Дома — ссора. С ментами — клинч. Что делать? И тут херня, и там херня, — заметил, как сморщилась Наташа: — Извини. Патовая ситуация. Мне либо сидеть, либо в бега… А тут Абхазия. Грузины стали отдыхающих обстреливать.
Падлы они! Вот и поехал сюда. Попадаю в купе с парнем из Нового Афона. Парень сам абхаз. Привозил семью в Воронеж. С ним на Псоу перешли границу. У него день-два пожил. Потом он показал, где штаб в Гудауте…
— А мотоцикл?
— Ты помнишь моего «мустанга»? Да я с горки, а понтонный мост развели.
На дне Дона мотоцикл… Чудом сам спасся.
— Здесь тоже чудеса случаются…
— Знаешь, какое первое чудо?
— Какое?
— Что я тебя встретил.
— Давай не будем!.. — отмерила взглядом расстояние между ними.
Тут в кустах зашевелилось. Воронеж снял с предохранителя автомат.
— Вы что шляетесь? — на дорогу вышли двое бородачей с винтовками.
Один — другому:
— Да это Наташа… Медсестра с Нижней Эшеры.
— Вы осторожней, — сказал второй. — Грузины лазутчиков засылают… — Здесь кругом засады? — спросил Воронеж, когда они отошли.
— А ты что думал?
Они ещё долго шли, разговаривая об Абхазии, о войне, пока не добрались до турбазы, в одном из корпусов которой квартировал батальон медсестры.

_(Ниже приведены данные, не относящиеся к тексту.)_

-- ==== Sys2Proof/Machine/Parts/Tl.lean ====
section
/-! DEFINITION. State of chapter 06: the port of each endpoint E0–E7. -/

namespace Sys2Proof.Machine

/-- Why the device reads or writes registers of an endpoint. -/
inductive Why where
  /-- Identity check and TCONFIG (R224). -/
  | ident | config
  /-- Fault maps asked again (R221). -/
  | maps
  /-- Gain map: its description, and the request to send it (R222). -/
  | gainInfo | gainAsk
  /-- The register window (R231). -/
  | window
  /-- Plane schedule (R239). -/
  | planes
  deriving DecidableEq, Repr

/-- A register packet to send: REG_WR with its values, or REG_RD. -/
structure RegOp where
  why : Why
  write : Bool
  first : Nat
  count : Nat
  vals : List Nat
  deriving DecidableEq, Repr

/-- A packet that waits for its answer (R200). -/
structure Unans where
  seq : Nat
  typ : Nat
  arg : Nat
  words : List Nat
  /-- Lanes of a single-lane form, 0 for the striped form (R193). -/
  lanes : Nat
  sends : Nat
  /-- The register packet, for TYPE 0x7 and 0x8. -/
  op : Option RegOp
  deriving DecidableEq, Repr

/-- A packet that waits to leave (R201): since when, what it is, and the SEQ that it keeps when it is sent again (R198). -/
structure Tx where
  at_ : Nat
  typ : Nat
  arg : Nat
  words : List Nat
  lanes : Nat
  again : Option Nat
  op : Option RegOp
  deriving DecidableEq, Repr

/-- A map being received (R221, R222): bytes by offset. -/
structure MapRx where
  bytes : List (Nat × List Byte)
  tries : Nat
  deriving DecidableEq, Repr

/-- The port of an endpoint. -/
structure Port where
  /-- Last forward SEQ used; last return SEQ seen since training, and sequence gaps counted (R198). -/
  seq : Nat
  retSeq : Option Nat
  gaps : Nat
  /-- Packets that wait to leave. -/
  txq : List Tx
  /-- When the next block slot begins, in quarters of a ps; slots since the last ALIGN slot, and its count (R192). -/
  slotAt : Nat
  since : Nat
  alignNo : Nat
  /-- When the last END left, in quarters of a ps (R201). -/
  lastEnd : Nat
  unans : List Unans
  /-- Register packets that wait for the one unanswered. -/
  regq : List RegOp
  /-- No further valid packet is sent (R200). -/
  mute : Bool
  /-- BLANK with HOLD = 1 is in force, and the port has no capacity for its rows (R208). -/
  hold : Bool
  noCap : Bool
  /-- The MILESTONE of the present frame, and of the next one, carried the BLANK flag. -/
  dark : Bool
  darkNext : Bool
  /-- Training is complete; the identity check is passed (R224). -/
  trained : Bool
  ready : Bool
  /-- TLVER as read. -/
  tlver : Nat
  /-- A MILESTONE has left, so a STATUS is due; it has come; STATUS packets missing in a row (R220). -/
  due : Bool
  gotStatus : Bool
  missing : Nat
  /-- Time of the last valid return packet. -/
  lastRet : Nat
  openMap : MapRx
  shortMap : MapRx
  gainMap : MapRx
  /-- TGMAP_CRC and TGMAP_LEN as read, and when the map was asked for. -/
  gainCrc : Nat
  gainLen : Nat
  gainAsked : Option Nat
  /-- The endpoint's gain map has been placed. -/
  gainDone : Bool
  /-- Lanes, within the group, at the stripe positions; the return lane (R190, R225). -/
  stripe : List Nat
  ret : Nat
  /-- Lane rate in force, 0x00 to 0x03 (R208). -/
  rate : Nat
  /-- The landing plane schedule waits for the ACK of its registers (R239), and it did when the last MILESTONE left. -/
  planesWait : Bool
  planesHeld : Bool
  deriving DecidableEq, Repr

/-- No map bytes received. -/
def MapRx.empty : MapRx := { bytes := [], tries := 0 }

/-- A port that is down. -/
def Port.init : Port :=
  { seq := 0, retSeq := none, gaps := 0, txq := [], slotAt := 0, since := 0, alignNo := 0, lastEnd := 0, unans := [], regq := [],
    mute := false, hold := false, noCap := false, dark := false, darkNext := false, trained := false, ready := false,
    tlver := 0, due := false, gotStatus := false, missing := 0, lastRet := 0, openMap := MapRx.empty, shortMap := MapRx.empty,
    gainMap := MapRx.empty, gainCrc := 0, gainLen := 0, gainAsked := none, gainDone := false, stripe := [], ret := 0, rate := 0, planesWait := false, planesHeld := false }

/-- State of chapter 06. -/
structure Tl where
  ports : List Port
  /-- TSE0 to TSE3 as driven, bit per group. -/
  tse : Nat
  /-- When each TSE was asserted, while its settle time runs. -/
  settling : List (Nat × Nat)
  /-- Endpoints, with their groups, whose last frame is the present one (R228). -/
  leaving : List (Nat × Nat)
  /-- A block reset has come: the ports that are up train again at the next frame milestone (R430). -/
  redo : Bool
  deriving DecidableEq, Repr

/-- Chapter 06 after reset. -/
def Tl.init : Tl := { ports := List.replicate 8 Port.init, tse := 0, settling := [], leaving := [], redo := false }

end Sys2Proof.Machine
end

— Я здесь останусь, — сказал Воронеж.
Наталья опешила:
— Как? Тебя же ждут наверху. Тебе автомат дали…
— А какая разница, где я буду воевать? Лучше уж там, где меня хоть знают.
Наташе нечем было парировать. Тем более что в их батальоне тоже ощущалась нехватка людей.
После встречи с комбатом Воронеж взбодрился:
— Всё, Натаха! Меня приняли к вам…
Командование абхазской армии пришло к выводу, что взять Сухуми через Гумисту не получится, и разработало план захвата города в обход, через горы.
За неделю до первого июля батальон Наташи перебросили в Гудауту. Наташа догадывалась, что предвидится военная операция, но всё держалось в секрете, и она даже не знала, где окажется на следующий день. С ней собирались идти несколько медсестёр, но получилось так, что кого-то забрал брат, кого-то — отец, кого-то — жених, и она осталась с Ингой — гудаутской девчонкой, у которой погиб брат, и тогда на фронт ушла она, младшая сестра.
Наташа звала Ингу Лялькой. Маленькая, щупленькая, нос у неё выразительный, чем-то похожая на Лиану, но гораздо моложе. Неля Борисовна провожала Наташу с Ингой, когда их сажали в вертолёт, не зная, свидится ли ещё с дочерью.
Накануне позвонили в Харьков, и Наташа, наговорившись с дочерью, попросила:
— Дианочка! Ты уже взрослая и понимаешь, где твоя мама. Поэтому будь благоразумной, заботься о сестрёнках и не забывай бабушку.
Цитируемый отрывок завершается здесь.